Required action: Identify all lines in the data containing the string "more". Copy them out.
** Opening Given records block **
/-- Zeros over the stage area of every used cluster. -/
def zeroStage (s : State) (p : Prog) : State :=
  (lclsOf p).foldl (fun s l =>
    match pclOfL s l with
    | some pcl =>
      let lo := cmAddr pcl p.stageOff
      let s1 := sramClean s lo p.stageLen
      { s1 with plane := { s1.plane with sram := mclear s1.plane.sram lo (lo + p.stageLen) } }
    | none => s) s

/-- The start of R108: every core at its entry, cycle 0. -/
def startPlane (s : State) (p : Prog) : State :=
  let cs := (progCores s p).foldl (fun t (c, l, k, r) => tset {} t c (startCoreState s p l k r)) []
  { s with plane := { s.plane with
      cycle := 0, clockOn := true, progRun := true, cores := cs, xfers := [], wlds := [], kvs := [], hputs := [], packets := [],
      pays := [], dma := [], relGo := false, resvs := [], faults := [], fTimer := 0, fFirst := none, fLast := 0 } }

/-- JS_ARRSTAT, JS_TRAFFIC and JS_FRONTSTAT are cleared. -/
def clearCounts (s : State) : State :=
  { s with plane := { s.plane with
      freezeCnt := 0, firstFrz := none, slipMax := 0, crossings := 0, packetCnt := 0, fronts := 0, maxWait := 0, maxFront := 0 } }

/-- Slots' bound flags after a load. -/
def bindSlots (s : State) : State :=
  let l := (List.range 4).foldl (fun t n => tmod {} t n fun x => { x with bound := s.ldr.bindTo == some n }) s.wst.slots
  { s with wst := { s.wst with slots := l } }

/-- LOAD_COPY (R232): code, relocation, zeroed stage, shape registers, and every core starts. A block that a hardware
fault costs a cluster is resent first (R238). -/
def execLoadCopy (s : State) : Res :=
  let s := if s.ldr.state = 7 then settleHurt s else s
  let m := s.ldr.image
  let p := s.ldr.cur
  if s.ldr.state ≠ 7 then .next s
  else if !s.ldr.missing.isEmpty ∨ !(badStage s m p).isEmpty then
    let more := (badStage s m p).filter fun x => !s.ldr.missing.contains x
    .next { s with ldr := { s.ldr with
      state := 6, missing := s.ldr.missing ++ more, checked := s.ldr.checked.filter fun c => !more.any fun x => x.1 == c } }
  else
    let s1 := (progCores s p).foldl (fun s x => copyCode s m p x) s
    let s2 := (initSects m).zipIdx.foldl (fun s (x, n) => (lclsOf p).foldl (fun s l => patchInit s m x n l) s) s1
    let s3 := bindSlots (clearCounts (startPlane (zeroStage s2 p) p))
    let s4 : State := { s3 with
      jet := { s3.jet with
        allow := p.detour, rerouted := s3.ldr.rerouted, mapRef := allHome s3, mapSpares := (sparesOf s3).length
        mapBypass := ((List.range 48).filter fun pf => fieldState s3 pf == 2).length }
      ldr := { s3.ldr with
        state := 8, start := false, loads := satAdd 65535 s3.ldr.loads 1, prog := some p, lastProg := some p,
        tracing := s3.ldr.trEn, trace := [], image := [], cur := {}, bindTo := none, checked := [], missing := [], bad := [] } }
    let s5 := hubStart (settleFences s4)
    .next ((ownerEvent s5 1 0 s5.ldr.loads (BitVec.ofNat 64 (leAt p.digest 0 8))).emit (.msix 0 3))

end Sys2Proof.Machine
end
** Closing Given records block **
** Opening Given records block **
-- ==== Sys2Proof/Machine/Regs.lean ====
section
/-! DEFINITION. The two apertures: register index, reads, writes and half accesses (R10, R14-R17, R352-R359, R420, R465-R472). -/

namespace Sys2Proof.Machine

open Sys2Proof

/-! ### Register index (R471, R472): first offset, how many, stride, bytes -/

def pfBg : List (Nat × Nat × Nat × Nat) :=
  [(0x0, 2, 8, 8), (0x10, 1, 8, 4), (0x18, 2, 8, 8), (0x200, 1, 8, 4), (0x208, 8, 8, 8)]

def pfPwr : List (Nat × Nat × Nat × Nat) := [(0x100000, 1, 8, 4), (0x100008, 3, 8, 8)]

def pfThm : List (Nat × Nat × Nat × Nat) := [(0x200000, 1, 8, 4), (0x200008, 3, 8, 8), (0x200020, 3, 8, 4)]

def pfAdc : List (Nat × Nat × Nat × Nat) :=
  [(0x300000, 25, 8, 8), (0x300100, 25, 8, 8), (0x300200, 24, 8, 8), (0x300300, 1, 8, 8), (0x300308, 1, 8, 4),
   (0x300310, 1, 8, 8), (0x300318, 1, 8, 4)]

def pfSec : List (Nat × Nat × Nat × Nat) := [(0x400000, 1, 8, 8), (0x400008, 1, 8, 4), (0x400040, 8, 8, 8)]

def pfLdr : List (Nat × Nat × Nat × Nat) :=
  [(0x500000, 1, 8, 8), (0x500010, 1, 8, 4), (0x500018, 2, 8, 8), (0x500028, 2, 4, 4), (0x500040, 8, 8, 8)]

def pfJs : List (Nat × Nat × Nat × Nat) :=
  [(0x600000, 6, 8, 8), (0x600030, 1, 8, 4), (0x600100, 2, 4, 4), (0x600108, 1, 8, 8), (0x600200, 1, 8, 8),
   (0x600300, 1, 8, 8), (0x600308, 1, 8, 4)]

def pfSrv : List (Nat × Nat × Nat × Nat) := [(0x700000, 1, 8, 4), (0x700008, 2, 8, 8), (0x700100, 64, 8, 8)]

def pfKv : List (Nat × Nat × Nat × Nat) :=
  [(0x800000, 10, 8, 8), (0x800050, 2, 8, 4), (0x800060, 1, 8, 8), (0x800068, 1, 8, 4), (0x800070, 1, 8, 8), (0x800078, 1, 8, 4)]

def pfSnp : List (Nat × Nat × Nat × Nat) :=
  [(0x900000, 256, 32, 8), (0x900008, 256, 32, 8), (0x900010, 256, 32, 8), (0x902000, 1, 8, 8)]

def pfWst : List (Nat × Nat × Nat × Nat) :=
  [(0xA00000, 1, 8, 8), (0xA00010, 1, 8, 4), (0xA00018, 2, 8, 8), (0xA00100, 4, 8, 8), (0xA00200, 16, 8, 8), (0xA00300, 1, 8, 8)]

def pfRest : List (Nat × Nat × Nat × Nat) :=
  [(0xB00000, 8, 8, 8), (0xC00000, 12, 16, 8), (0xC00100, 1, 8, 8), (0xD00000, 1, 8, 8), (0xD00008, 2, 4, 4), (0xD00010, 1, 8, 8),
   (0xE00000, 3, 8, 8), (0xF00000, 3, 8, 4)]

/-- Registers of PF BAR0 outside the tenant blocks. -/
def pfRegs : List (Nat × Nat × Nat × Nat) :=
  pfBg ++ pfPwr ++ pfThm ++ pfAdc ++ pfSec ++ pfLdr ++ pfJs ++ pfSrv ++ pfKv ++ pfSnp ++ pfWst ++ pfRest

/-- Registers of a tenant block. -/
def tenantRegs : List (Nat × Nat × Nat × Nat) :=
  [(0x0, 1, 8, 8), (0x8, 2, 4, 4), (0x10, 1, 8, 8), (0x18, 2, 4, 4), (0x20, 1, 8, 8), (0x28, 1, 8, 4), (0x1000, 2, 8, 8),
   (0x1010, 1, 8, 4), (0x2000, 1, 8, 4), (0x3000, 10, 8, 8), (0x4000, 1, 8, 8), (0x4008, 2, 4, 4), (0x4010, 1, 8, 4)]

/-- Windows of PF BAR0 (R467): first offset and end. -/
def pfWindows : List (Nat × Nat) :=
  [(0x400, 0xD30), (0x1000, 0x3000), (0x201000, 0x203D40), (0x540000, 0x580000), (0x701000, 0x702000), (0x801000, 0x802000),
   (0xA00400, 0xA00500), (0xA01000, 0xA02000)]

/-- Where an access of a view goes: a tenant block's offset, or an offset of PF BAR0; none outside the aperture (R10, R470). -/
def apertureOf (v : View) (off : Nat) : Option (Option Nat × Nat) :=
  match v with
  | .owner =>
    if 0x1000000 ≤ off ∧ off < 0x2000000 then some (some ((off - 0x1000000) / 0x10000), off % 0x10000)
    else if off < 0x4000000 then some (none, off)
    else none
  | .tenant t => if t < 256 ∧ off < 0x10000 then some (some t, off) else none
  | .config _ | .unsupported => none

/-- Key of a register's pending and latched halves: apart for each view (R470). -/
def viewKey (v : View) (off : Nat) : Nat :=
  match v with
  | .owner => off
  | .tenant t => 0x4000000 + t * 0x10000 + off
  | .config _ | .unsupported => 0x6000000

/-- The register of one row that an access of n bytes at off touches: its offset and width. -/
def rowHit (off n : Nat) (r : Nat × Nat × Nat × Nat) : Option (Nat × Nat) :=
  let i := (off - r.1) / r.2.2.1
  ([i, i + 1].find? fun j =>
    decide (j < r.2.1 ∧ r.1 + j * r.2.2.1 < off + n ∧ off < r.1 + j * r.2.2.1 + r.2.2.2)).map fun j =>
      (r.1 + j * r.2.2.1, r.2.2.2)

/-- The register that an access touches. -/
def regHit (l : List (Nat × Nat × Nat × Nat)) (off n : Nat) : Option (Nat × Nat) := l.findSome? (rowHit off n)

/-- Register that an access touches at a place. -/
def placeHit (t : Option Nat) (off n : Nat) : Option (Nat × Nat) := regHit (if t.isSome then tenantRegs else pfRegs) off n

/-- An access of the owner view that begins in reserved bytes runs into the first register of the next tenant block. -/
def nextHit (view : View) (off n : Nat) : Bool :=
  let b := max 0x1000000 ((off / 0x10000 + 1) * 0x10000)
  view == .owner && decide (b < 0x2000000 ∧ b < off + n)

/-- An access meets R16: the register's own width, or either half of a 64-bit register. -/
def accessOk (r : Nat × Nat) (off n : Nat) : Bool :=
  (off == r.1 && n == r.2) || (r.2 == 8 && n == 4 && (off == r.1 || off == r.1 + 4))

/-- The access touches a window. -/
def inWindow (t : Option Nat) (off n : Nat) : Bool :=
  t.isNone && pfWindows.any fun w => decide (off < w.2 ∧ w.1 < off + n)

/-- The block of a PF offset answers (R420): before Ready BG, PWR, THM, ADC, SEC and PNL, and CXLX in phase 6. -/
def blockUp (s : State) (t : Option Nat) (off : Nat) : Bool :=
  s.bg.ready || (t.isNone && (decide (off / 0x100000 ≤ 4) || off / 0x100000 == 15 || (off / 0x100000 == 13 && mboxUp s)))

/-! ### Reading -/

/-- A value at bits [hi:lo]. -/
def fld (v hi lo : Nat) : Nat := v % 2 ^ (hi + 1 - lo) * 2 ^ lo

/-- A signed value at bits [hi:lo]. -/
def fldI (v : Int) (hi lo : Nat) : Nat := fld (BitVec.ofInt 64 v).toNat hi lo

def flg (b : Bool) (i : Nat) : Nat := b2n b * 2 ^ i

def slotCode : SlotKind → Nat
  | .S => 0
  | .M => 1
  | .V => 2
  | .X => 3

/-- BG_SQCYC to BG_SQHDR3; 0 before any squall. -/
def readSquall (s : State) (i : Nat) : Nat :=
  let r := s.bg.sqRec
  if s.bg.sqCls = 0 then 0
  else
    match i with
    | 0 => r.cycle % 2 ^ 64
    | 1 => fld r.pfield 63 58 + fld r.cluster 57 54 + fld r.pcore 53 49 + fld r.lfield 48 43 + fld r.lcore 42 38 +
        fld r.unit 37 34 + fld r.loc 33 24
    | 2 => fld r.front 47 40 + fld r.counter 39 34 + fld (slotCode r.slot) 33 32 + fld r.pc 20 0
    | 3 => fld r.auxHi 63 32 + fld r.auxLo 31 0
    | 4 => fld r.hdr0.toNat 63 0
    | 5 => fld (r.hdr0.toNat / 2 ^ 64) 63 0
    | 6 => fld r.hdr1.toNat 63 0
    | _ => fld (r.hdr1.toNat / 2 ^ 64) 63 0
** Closing Given records block **
Exercise response:
    let more := (badStage s m p).filter fun x => !s.ldr.missing.contains x
      state := 6, missing := s.ldr.missing ++ more, checked := s.ldr.checked.filter fun c => !more.any fun x => x.1 == c } }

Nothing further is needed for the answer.